FOR IMMEDIATE LAUNCH Sept. 3, 2013
BL MINGTON, Ind. — Ground-breaking new research from a group of evolutionary biologists at Indiana University shows the very first time how asexual lineages of the species are d med certainly not from an extended, sluggish accumulation of the latest mutations, but alternatively from fast-paced gene conversion procedures that merely unmask pre-existing deleterious recessive mutations.
Photo by Indiana University
Distinguished Professor of Biology Michael Lynch
Geneticists have long bet in the popularity of intimate reproduction over asexual reproduction situated in a big part on the method called Muller’s ratchet, the device through which a genome accrues deleterious and irreversible mutations following the host system has lost its capacity to carry out of the essential gene-shuffling task of recombination.

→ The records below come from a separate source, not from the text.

-- ==== Sys2Proof/Machine/Frames.lean ====
section
/-!
DEFINITION. The frames of an output (07 R165, R166, R181, R192 to R199; 02 R54 to R66): commit points, frame starts, the bands that leave with
their check values, the hold reader, the glyph and sink checks, and the compares of the spare plate.
-/

namespace Sys2Proof.Machine

/-! ### Faults of a plate found by its output -/

/-- A plate (or PLS, 4) fails for good without a further retry (07 R193, R195): failover with its cause, and a fault record judged lasting.
CODE is not stated. -/
def Dev.failNow (d : Dev) (unit cause : Nat) : Dev :=
  let d := d.when (decide (unit < 4)) fun d => d.failover unit cause
  let (c, d) := d.fresh
  let d := d.reportFault unit 0 (c % 256)
  match (if d.flt.handling then d.flt.queue.head? else none) with
  | some f => if f.unit = unit then d.verdictOn f 2 else d
  | none => d

/-- Who hears of a glyph or sink check (02 R67): partner sessions, the tenancy that owns the output and the one that owns its cartouche. -/
def Dev.toOutput (d : Dev) (o : Nat) (s : Session) : Bool :=
  toPartners s || (d.outOwner o != 0 && toOwner (d.outOwner o) s) || (d.cartOwner o != 0 && toOwner (d.cartOwner o) s)

/-! ### The commit point (07 R166, R181) -/

/-- The barrier of 02 R66 on an output: held for the frame at which the device first misses, barred with reason B from the next frame until it rejoins. -/
def Dev.barrierAt (d : Dev) (o : Nat) : Dev :=
  let missed := d.chain.role != 0 && d.chain.missed
  d.modOut o fun x => { x with barrierHold := missed && !(x.barrierHold || x.barrierOut), barrierOut := missed && (x.barrierHold || x.barrierOut) }

/-- A plate begins the frame of an output from band 0, so that armed commits apply (07 R181, 15 R410). -/
def Dev.takesCommits (d : Dev) (o : Nat) : Bool := d.plateComposes o && !(d.out o).barrierHold && !(d.out o).barrierOut

/-- The armed commits, cartouche commits and device-armed actions of an output apply. -/
def Dev.applyAll (d : Dev) (o : Nat) : Dev := ((d.applyCommits o).applyCarts o).tenAtCommit o

/-- FRAME_COMMIT_POINT: commits apply, the SERVICE notice is drawn or not (17 R471), and what the frame shows is selected. -/
def frameCommitOp (o : Nat) (d : Dev) : Dev :=
  if !(d.out o).raster then d
  else
    let d := d.barrierAt o
    let d := if d.takesCommits o then d.applyAll o else d
    let d := d.commitsDone.cartsDone.tenSettle
    let comp := d.composes o && d.plateComposes o && !(d.out o).barrierHold
    let d := d.when (d.plateComposes o && !(d.out o).barrierHold) fun d => d.modOut o fun x => { x with noticeDrawn := d.sec.service.isSome }
    let d := d.when comp fun d => (d.select o).outCount o 0
    d.modOut o fun x => { x with fromBand0 := comp, cp := x.cpNext, cpNext := x.cpNext + 1 }

/-! ### The frame start (07 R165, R191, R196) -/

/-- Frame lock (07 R165, R200): while LOCK is 1 and the time unit is not in FREE_RUN, an error of one line or more re-phases the frame by a line. -/
def Dev.lockFrame (d : Dev) (o : Nat) (errNs : Int) : Dev :=
  let w := d.timing o
  let follows := d.flagF .pltOutCfg o 30 && d.tim.st != .freeRun
  let off := decide (tmHtotal w * 1000000000 ≤ errNs.natAbs * tmPclk w)
  let d := d.when (follows && off) fun d => d.outCount o 5
  let locked := follows && !off
  let was := (d.out o).frameLocked
  let d := d.modOut o fun x => { x with errNs, frameLocked := locked }
  d.when (locked != was) fun d => d.raise toPartners { code := 0xE306, object := o, out := o, data := leBytes 4 (ofSigned 32 errNs), on := locked }

/-- What the frame that has left leaves behind: its FRAME record, its held run, and the heartbeat counters of monitoring streams. -/
def Dev.frameLeft (d : Dev) (o : Nat) : Dev :=
  let d := d.modOut o fun x => { x with heldRun := if x.witnessHeld then x.heldRun + 1 else 0 }
  let d := d.when (!(d.out o).witnessBands.isEmpty) fun d => d.monFrame o
  d.frameRecord o (d.out o).ref0

/-- Composition or the link of the output goes off here (07 R191 rule 4, 08 R223). -/
def Dev.outputOff (d : Dev) (o : Nat) : Dev :=
  if (d.out o).offNext then ((d.modOut o fun x => { x with offNext := false, offCause := true }).recorderOff o).placeStreams else d

/-- The raster of an output stops (07 R181): what is armed on it applies at once. -/
def Dev.stopRaster (d : Dev) (o : Nat) : Dev :=
  ((d.modOut o fun x => { x with raster := false, stopping := false, frameLocked := false }).settleCommits).tenSettle

/-- The next frame begins to leave. -/
def Dev.nextFrame (d : Dev) (o : Nat) : Dev :=
  let band := bits (d.cartCtl o (d.out o).cartBank) 47 32 / 64
  d.modOut o fun x =>
    { x with frame := x.cp, curCommit := x.commitFlag, curCart := x.cartFlag, commitFlag := false, cartFlag := false, witnessTiles := [],
             witnessBands := [], witnessPx := [], witnessHeld := false, glyphBand := band, glyphOk := false }

/-- A plate whose way back is clear takes its outputs back (07 R196, R197). -/
def Dev.takeBack (d : Dev) (p : Nat) : Dev :=
  if (d.plate p).backAtFrame && (d.plate p).resetDone && !d.inReset p then d.failback p else d

/-- FRAME_START: `errNs` is how far the first active line lies from its schedule. -/
def frameStartOp (o : Nat) (errNs : Int) (d : Dev) : Dev :=
  if !(d.out o).raster then d
  else
    let d := (d.frameLeft o).outputOff o
    if (d.out o).stopping then d.stopRaster o
    else (((d.nextFrame o).takeBack (plateOf o)).lockFrame o errNs)

/-! ### The hold reader (02 R64, 07 R194, 16 R447) -/

/-- Bit HOLD of a tile summary. -/
abbrev sumHold : Nat := 0x400
/-- Reason H of a tile summary. -/
abbrev sumH : Nat := 0x20000

/-- A stripe pixel as it is sent on an output. -/
def Dev.stripeSent (d : Dev) (o x y : Nat) : Rgb :=
  let c := stripe (d.depth o) x y
  if d.flagF .lnkDpCfg o 55 then toYcc (d.depth o) c else c

/-- The check value of pixels as sent (02 R54). -/
def checkOf (l : List SentPx) : Nat := crc32c (l.flatMap fun p => (⟨p.r, p.g, p.b⟩ : Rgb).bytes)
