-- ==== Sys2Proof/Machine/Step.lean ====
section
/-!
DEFINITION. One step: the command at the front of the queue has its effect; with no command waiting, one PLL_TIM cycle passes.
-/

namespace Sys2Proof.Machine

/-- The next step (03 R68 for the cycle that passes while no command waits; notes/assumptions/1.md). -/
def step (s : State) : Host.Outcome State Fault Refusal :=
  match s.pending with
  | [] => .next { s with dev := s.dev.tick }
  | c :: cs => exec c { s with pending := cs }

/-- The state with the command that a word spells put at the front of its queue; unchanged where it spells none. -/
def State.withFetchWord (s : State) (nbits w : Nat) : State :=
  match decodeTableWord nbits w with
  | none => s
  | some c => { s with pending := c :: s.pending }

end Sys2Proof.Machine
end

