-- ==== Sys2Proof/Certificates/Slice0/Obligations.lean ====
section
/-!
DEFINITION. The statements for the provers.
-/

open Sys2Proof Sys2Proof.Machine Sys2Proof.Goals

/-! ### The command protocol (10) -/

/-- The block takes the command at the front of its queue and has its effect on the device, with the queue's rest behind it. -/
def Obligations.StepRunsFront : Prop :=
  ∀ (c : Instr) (cs : List Instr) (d : Dev), step { pending := c :: cs, dev := d } = exec c { pending := cs, dev := d }

/-- With no command waiting, a step lets one PLL_TIM cycle pass (the model's choice, notes/assumptions/1.md). -/
def Obligations.StepOnEmptyQueueTicks : Prop :=
  ∀ d : Dev, step { pending := [], dev := d } = .next { pending := [], dev := d.tick }

/-- The handshake (10 R266 to R268) and the ways in which a session ends or is kept alive (10 R269, R270), where they take effect.
Choices of the model in it: notes/assumptions 10 and 39. -/
def Obligations.SessionCommandsComplete : Prop :=
  (∀ (s : State) (port peer role : Nat) (nonce key : Bytes), portOk port = true → s.dev.portAnswers port = true → (s.dev.prt port).locked = false →
      role = portRole port → s.dev.keyOf port = some key →
      let d := (s.dev.sesCount port 0).fresh.2
      let sid := (s.dev.sesCount port 0).fresh.1 % 65535 + 1
      let e := (d.freshBytes 32).2
      let n := (d.freshBytes 32).1
      To (.sessionHello port peer role nonce) s
        ((e.modPrt port fun p => { p with attempt := some { role, peer, sid, hostNonce := nonce, devNonce := n } }).handshake port peer sid 0 stOk
          (u16 sid ++ u8 (((e.prt port).key.map (·.kind)).getD 0) ++ zeros 1 ++ padTo 16 (((e.prt port).key.map (·.salt)).getD (zeros 16)) ++ n
            ++ padTo 16 Config.serial) none)) ∧
  (∀ (s : State) (port peer session : Nat) (mac key : Bytes) (a : Attempt), portOk port = true → s.dev.portAnswers port = true →
      (s.dev.prt port).attempt = some a → a.sid = session → a.peer = peer → s.dev.keyOf port = some key →
      mac = Config.hmacSha256 key (macBytes labelH port session a.devNonce a.hostNonce) →
      let d := (s.dev.sesCount port 0).closeSession port 1
      let cfg := d.get .sesPortCfg (d.cfgPort port)
      let x : Session :=
        { sid := session, port := port, role := portRole port, mediator := portRole port == 0 && bit cfg 62, peer := peer, cfg := cfg,
          timeoutMs := bits cfg 31 16 * 100, holeMs := bits cfg 15 8 }
      let d := d.modPrt port fun p => { p with attempt := none, fails := 0, locked := false, lockSecs := 0 }
      let d : Dev := { d with sessions := d.sessions ++ [x] }
      let d := d.when (decide (port < 2)) fun d => { d with pages := smSet 4 d.pages (port * 16) (bits cfg 59 56) }
      To (.sessionAuth port peer session mac) s
        (d.handshake port peer session 1 stOk
          (padTo 32 (Config.hmacSha256 key (macBytes labelD port session a.hostNonce a.devNonce)) ++ u32 x.timeoutMs ++ u32 (d.maxLen port)) none).settled) ∧
  (∀ (s : State) (port : Nat), portOk port = true →
      To (.authAttemptLapse port) s (s.dev.modPrt port fun p => { p with attempt := none }) ∧
      To (.authLockoutEnd port) s (s.dev.modPrt port fun p => { p with locked := false })) ∧
  (∀ h, Runs (.sessionClose h) h .sessionClose (fun _ _ => True) (fun _ _ => some (rRead [])) (fun _ d => d)) ∧
  (∀ h, Runs (.sessionPing h) h .sessionPing (fun _ _ => True) (fun _ d => some (rRead (tm d.now))) (fun _ d => d)) ∧
  (∀ (s : State) (port : Nat), portOk port = true →
      To (.sessionTimeout port) s (s.dev.closeSession port 2).settled ∧
      To (.sessionAlive port) s (s.dev.raise (toPort port) { code := 0xE000, object := port }) ∧
      To (.badPacket port) s ((s.dev.sesCount port 0).sesCount port 1)) ∧
  (∀ (s : State) (port seq : Nat) (x : Session), portOk port = true → s.dev.ses port = some x →
      (∃ r ∈ x.recs, r.seq = seq ∧ r.slot = .hole) →
      To (.holeExpire port seq) s
        ((s.dev.modSes port fun y => { y with recs := y.recs.filter (·.seq != seq) }).sesCount port 7).pump) ∧
  (∀ (s : State) (port : Nat) (x : Session), portOk port = true → s.dev.ses port = some x → x.undelivered = [] → 0 < x.lost →
      To (.eventsLost port) s
        ((s.dev.modSes port fun y => { y with lost := 0, lostFirst := 0 }).postEvent port
          { code := 0xE001, object := port, time := s.dev.now, epoch := s.dev.epoch, data := u32 x.lost ++ u32 x.lostFirst }))
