/-- A device that a SYS, POR or COLD reset has cleared has nothing that waits. -/
theorem resetTo_quiet {d : Dev} {cause level : Nat} (hl : level ≠ 3) : Quiet (d.resetTo cause level) := by
  have hsame : ∀ e : Dev, (e.wipe level).powerUp.commits = [] ∧ (e.wipe level).powerUp.carts = [] ∧ (e.wipe level).powerUp.tens = [] ∧
      (e.wipe level).powerUp.sessions = [] := fun e => by
    unfold Dev.powerUp
    split <;> exact ⟨rfl, rfl, rfl, rfl⟩
  obtain ⟨hcommits, hcarts, htens, hsessions⟩ := hsame (d.endService 3)
  have heq : ∀ {α : Type} (g : Dev → α), (∀ (e : Dev) (r : _) (o : Out), g (Dev.send { e with rst := r } o) = g e) →
      g (d.resetTo cause level) = g ((d.endService 3).wipe level).powerUp := fun g hg => by
    simp only [Dev.resetTo, if_neg hl, hg]
  have htens' : (d.resetTo cause level).tens = [] := (heq (·.tens) fun _ _ _ => rfl).trans htens
  have hsessions' : (d.resetTo cause level).sessions = [] := (heq (·.sessions) fun _ _ _ => rfl).trans hsessions
  refine ⟨(heq (·.commits) fun _ _ _ => rfl).trans hcommits, (heq (·.carts) fun _ _ _ => rfl).trans hcarts, fun n _ => ?_, ?_, ?_⟩
  · rw [Dev.ten, htens']
    rfl
  · rw [hsessions']
    nofun
  · rw [hsessions']
    nofun

theorem resetTo_retained {d : Dev} {cause level : Nat} (hl : level ≠ 3) (hl0 : level ≠ 0) (hservice : d.sec.service = none) :
    (d.resetTo cause level).flt.retained = d.flt.retained := by
  have hend : d.endService 3 = d := by rw [Dev.endService, hservice]
  have hpow : ∀ e : Dev, e.powerUp.flt = e.flt := fun e => by
    unfold Dev.powerUp
    split <;> rfl
  simp only [Dev.resetTo, hend, if_neg hl]
  calc (d.wipe level).powerUp.flt.retained = (d.wipe level).flt.retained := by rw [hpow]
    _ = d.flt.retained := if_neg hl0

/-- An error in critical state takes a SYS reset at once, its record first in retained SRAM (16 R444). -/
theorem criticalStateOp_reset {d : Dev} (sub code : Nat) (hidle : d.rst.stage = .idle) (hservice : d.sec.service = none) :
    Stretching (criticalStateOp sub code d) 0x09 2 (d.rst.history ||| 256) ∧ Quiet (criticalStateOp sub code d) ∧
      ∃ f l, (criticalStateOp sub code d).flt.retained = f :: l ∧ f.unit = 0x3F ∧ f.sub = sub ∧ f.code = code := by
  generalize hf : ({ time := d.now, unit := 0x3F, sub, code, severity := 3, verdict := 2, epoch := d.epoch, seq := d.flt.seq } : FaultRec) = f
  have h : criticalStateOp sub code d = Dev.resetTo { d.logFault f with flt := { (d.logFault f).flt with retained := (d.logFault f).flt.log } } 0x09 2 := by
    rw [← hf]
    exact takeReset_of_ne_core _ _ (by decide)
  obtain ⟨chain, cells, hlog⟩ := Dev.audit_frame { d with flt := { d.flt with log := (f :: d.flt.log).take 64 } } 0x000E f.bytes 0xFF 0xFF
  rw [h, Dev.logFault, hlog]
  refine ⟨resetTo_stretching (by exact hidle) rfl, resetTo_quiet (by decide), ?_⟩
  rw [resetTo_retained (by decide) (by decide) (by exact hservice)]
  exact ⟨f, d.flt.log.take 63, rfl, by rw [← hf], by rw [← hf], by rw [← hf]⟩

theorem resetPinOp_long {d : Dev} {ns : Nat} (h : 2500 ≤ ns) : resetPinOp ns d = d.takeReset (if d.bsh.st = .standby then 0x05 else 0x04) 1 := by
  simp only [resetPinOp, if_neg (show ¬ (2000 ≤ ns ∧ ns < 2500) by omega), if_pos h]
  rfl

theorem resetPinOp_short {d : Dev} {ns : Nat} (h : ns < 2000) : resetPinOp ns d = d := by
  simp only [resetPinOp, if_neg (show ¬ (2000 ≤ ns ∧ ns < 2500) by omega), if_neg (show ¬ 2500 ≤ ns by omega)]
  rfl

/-- Settles O46. -/
theorem resetSourcesComplete : Obligations.ResetSourcesComplete := by
  unfold Obligations.ResetSourcesComplete
  refine ⟨fun s hidle hservice => ?_, fun s => ⟨fun ns hns => to_of (f := resetPinOp ns) rfl rfl (resetPinOp_short hns),
    fun k hwf hk => to_of (f := watchdogOp k) rfl hwf (if_pos ?_), fun h => to_of (f := safeResetOp) rfl rfl (if_neg ?_)⟩⟩
  · have once : ∀ {level : Nat}, level ≠ 3 → ¬ (level = 3 ∧ 2 ≤ s.dev.coreResets.length) := fun h h' => h h'.1
    have few : s.dev.coreResets.length < 2 → ∀ {level : Nat}, ¬ (level = 3 ∧ 2 ≤ s.dev.coreResets.length) := fun h _ h' => by omega
    refine ⟨gives_of (f := coldPowerOnOp) rfl rfl (takeReset_stretching (by exact hidle) (by rintro ⟨h, -⟩; cases h) (by simp)),
      gives_of (f := fun d => d.takeReset 0x02 0) rfl rfl (takeReset_stretching hidle (once (by decide)) (by simp)),
      fun hst hsup => gives_of (f := supplyDropOp) rfl rfl ?_, fun ns hns hst => gives_of (f := resetPinOp ns) rfl rfl ?_,
      fun ns hns hst => gives_of (f := resetPinOp ns) rfl rfl ?_, fun k hwf hk halive hfew => gives_of (f := watchdogOp k) rfl hwf ?_,
      fun k hwf hfew => gives_of (f := lockstepOp) rfl hwf (takeReset_stretching hidle (few hfew) rfl),
      fun k hwf hmany => gives_of (f := lockstepOp) rfl hwf ?_, fun sub code hwf => ?_, fun hsafe hms => gives_of (f := safeResetOp) rfl rfl ?_⟩
    · rw [supplyDropOp, if_neg (by simp [hst, hsup])]
      exact takeReset_stretching hidle (once (by decide)) rfl
    · rw [resetPinOp_long hns, if_neg hst]
      exact takeReset_stretching hidle (once (by decide)) rfl
    · rw [resetPinOp_long hns, if_pos hst]
      exact takeReset_stretching hidle (once (by decide)) rfl
    · rw [watchdogOp, if_neg (by simp [hk, halive])]
      exact takeReset_stretching hidle (few hfew) rfl
    · rw [lockstepOp, Dev.takeReset, if_pos ⟨rfl, hmany⟩]
      exact resetTo_stretching hidle rfl
    · obtain ⟨hstretch, hquiet, hrec⟩ := criticalStateOp_reset sub code hidle hservice
      refine gives_of (f := fun d => (criticalStateOp sub code d).settled) rfl hwf ?_
      rw [settled_quiet _ hquiet]
      exact ⟨hstretch, hrec⟩
    · rw [safeResetOp, if_pos (by simp [hsafe, hms])]
      exact takeReset_stretching hidle (once (by decide)) rfl
  · simp [hk]
  · simp [h]

end Sys2Proof.Goals
end

section
/-!
PROOF. How a reset ends: the supplies, the stretch, the option loader, the release of blocks (16 R427, R431 to R438, 18 R487).
-/

namespace Sys2Proof.Goals

open Sys2Proof Sys2Proof.Machine

/-! ### A bit of a word cleared -/

/-- Clearing a bit that is set clears it, and leaves every other. -/
theorem bit_setBit_false {v b : Nat} (hb : bit v b = true) (c : Nat) : bit (setBit v b false) c = if c = b then false else bit v c := by
  obtain ⟨h, l, hl, rfl⟩ : ∃ h l, l < 2 ^ b ∧ v = 2 ^ (b + 1) * h + (2 ^ b * 1 + l) := by
    have hodd : v / 2 ^ b % 2 = 1 := by rwa [bit, Nat.shiftRight_eq_div_pow, beq_iff_eq] at hb
    have hdiv := Nat.div_add_mod v (2 ^ b)
    have htwo := Nat.div_add_mod (v / 2 ^ b) 2
    refine ⟨v / 2 ^ b / 2, v % 2 ^ b, Nat.mod_lt _ (Nat.two_pow_pos b), ?_⟩
    calc v = 2 ^ b * (2 * (v / 2 ^ b / 2) + 1) + v % 2 ^ b := by rw [← hodd, htwo, hdiv]
      _ = _ := by rw [pow_succ]; ring
  have hlow : 2 ^ b * 1 + l < 2 ^ (b + 1) := by rw [pow_succ]; omega
  have hset : setBit (2 ^ (b + 1) * h + (2 ^ b * 1 + l)) b false = 2 ^ (b + 1) * h + l := by
    have hone : bits (2 ^ (b + 1) * h + (2 ^ b * 1 + l)) b b = 1 := by
      rw [bit, beq_iff_eq] at hb
      rw [bits, show b + 1 - b = 1 by omega, pow_one]
      exact hb
    rw [setBit, setBits, hone, Nat.shiftLeft_eq]
    simp only [Bool.toNat_false, Nat.zero_mod, Nat.zero_shiftLeft]
    omega
  rw [hset, bit_eq_testBit, bit_eq_testBit, Nat.testBit_two_pow_mul_add h (show l < 2 ^ (b + 1) by omega), Nat.testBit_two_pow_mul_add h hlow,
    Nat.testBit_two_pow_mul_add 1 hl]
  rcases Nat.lt_trichotomy c b with hc | rfl | hc
  · rw [if_pos (by omega), if_pos hc, if_neg (by omega), if_pos (by omega)]
  · rw [if_pos (by omega), if_pos rfl]
    exact Nat.testBit_lt_two_pow hl
  · rw [if_neg (by omega), if_neg (by omega), if_neg (by omega)]
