-- ==== Sys2Proof/Word.lean ====
section
/-! DEFINITION. The word types of the block: a byte, the 16-bit value port, the 40-bit command word
(`00_scope.md` R4, R5; `30_encoding.md` R52). -/

namespace Sys2Proof

/-- A byte: 8 bits, value 0 to 255 (R5). -/
abbrev Byte := BitVec 8

/-- The `wdata` and `rdata` port: 16 bits (R4). -/
abbrev Half := BitVec 16

/-- A command word `cmd[39:0]` (R52). -/
abbrev CmdWord := BitVec 40

end Sys2Proof
end

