-- ==== Sys2Proof/Machine/Flags.lean ====
section
/-! DEFINITION. The results of an operation. The block keeps no flag; what a processor's flags would say is in the
response (`10_state.md` R17, `30_encoding.md` R55, `60_exceptions.md` R130, R133). -/

namespace Sys2Proof.Machine

/-- A successful `SET` (R55). -/
def Response.done : Response :=
  { fault := .none, status := .complete, errCause := .none, rdata := 0, frame := [] }

/-- A successful `GET` of value `v`, zero-extended to 16 bits (R55, R75). -/
def Response.value (v : Nat) : Response := { Response.done with rdata := BitVec.ofNat 16 v }

/-- A successful `ENCODE` (R55, R93). -/
def Response.emitted (f : List Byte) : Response := { Response.done with frame := f }

/-- `DECODE` that completes a valid frame (R99); the message is in `msg[0]`, not in the response (R55). -/
def Response.frameComplete : Response := Response.done

/-- `DECODE` inside a frame (R96, R98). -/
def Response.notComplete : Response := { Response.done with status := .notComplete }

/-- `DECODE` that reports an error with its cause (R97, R100, R133). -/
def Response.error (c : ErrCause) : Response := { Response.done with status := .error, errCause := c }

/-- Any faulting command: status `Error`, no cause, no data, no frame (R55, R134, R135). -/
def Response.faulted (f : FaultCode) : Response := { Response.done with fault := f, status := .error }

/-- The 2-bit code of the `fault` field (R55). -/
def FaultCode.code : FaultCode → BitVec 2
  | .none => 0
  | .preconditionError => 1
  | .illegalCommand => 2

/-- The 2-bit code of the `status` field (R55). -/
def Status.code : Status → BitVec 2
  | .complete => 0
  | .notComplete => 1
  | .error => 2

/-- The 2-bit code of the `err_cause` field (R55). -/
def ErrCause.code : ErrCause → BitVec 2
  | .none => 0
  | .framing => 1
  | .checksum => 2

/-- The 1-bit code of `pstate`, visible in no output (R12). -/
def PState.code : PState → BitVec 1
  | .idle => 0
  | .accumulating => 1

/-- `err_cause` of a `DECODE` as a function of the parser state before it and of the status (R133). -/
def causeOf (p : PState) (st : Status) : ErrCause :=
  match st, p with
  | .error, .idle => .framing
  | .error, .accumulating => .checksum
  | .complete, _ => .none
  | .notComplete, _ => .none

end Sys2Proof.Machine
end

The work that is new the laboratory of IU Distinguished Professor of Biology Michael Lynch rather shows that most deleterious DNA sequences adding to the extinction procedure are now contained in the intimate ancestors, albeit in recessive type, and just become uncovered via fast-paced gene transformation and deletion procedures that prevent the fit genes from a single associated with the parental chromosomes.
A model organism for the study of reproduction that is more commonly known as the water flea, the team discovered that every asexual genotype shared common combinations of alleles for two different chromosomes transmitted by asexual males without recombination after sequencing the entire genomes of 11 sexual and 11 asexual genotypes of Daphnia pulex. Continue reading “Contagious asexuality’ is principal in intimate genotypes”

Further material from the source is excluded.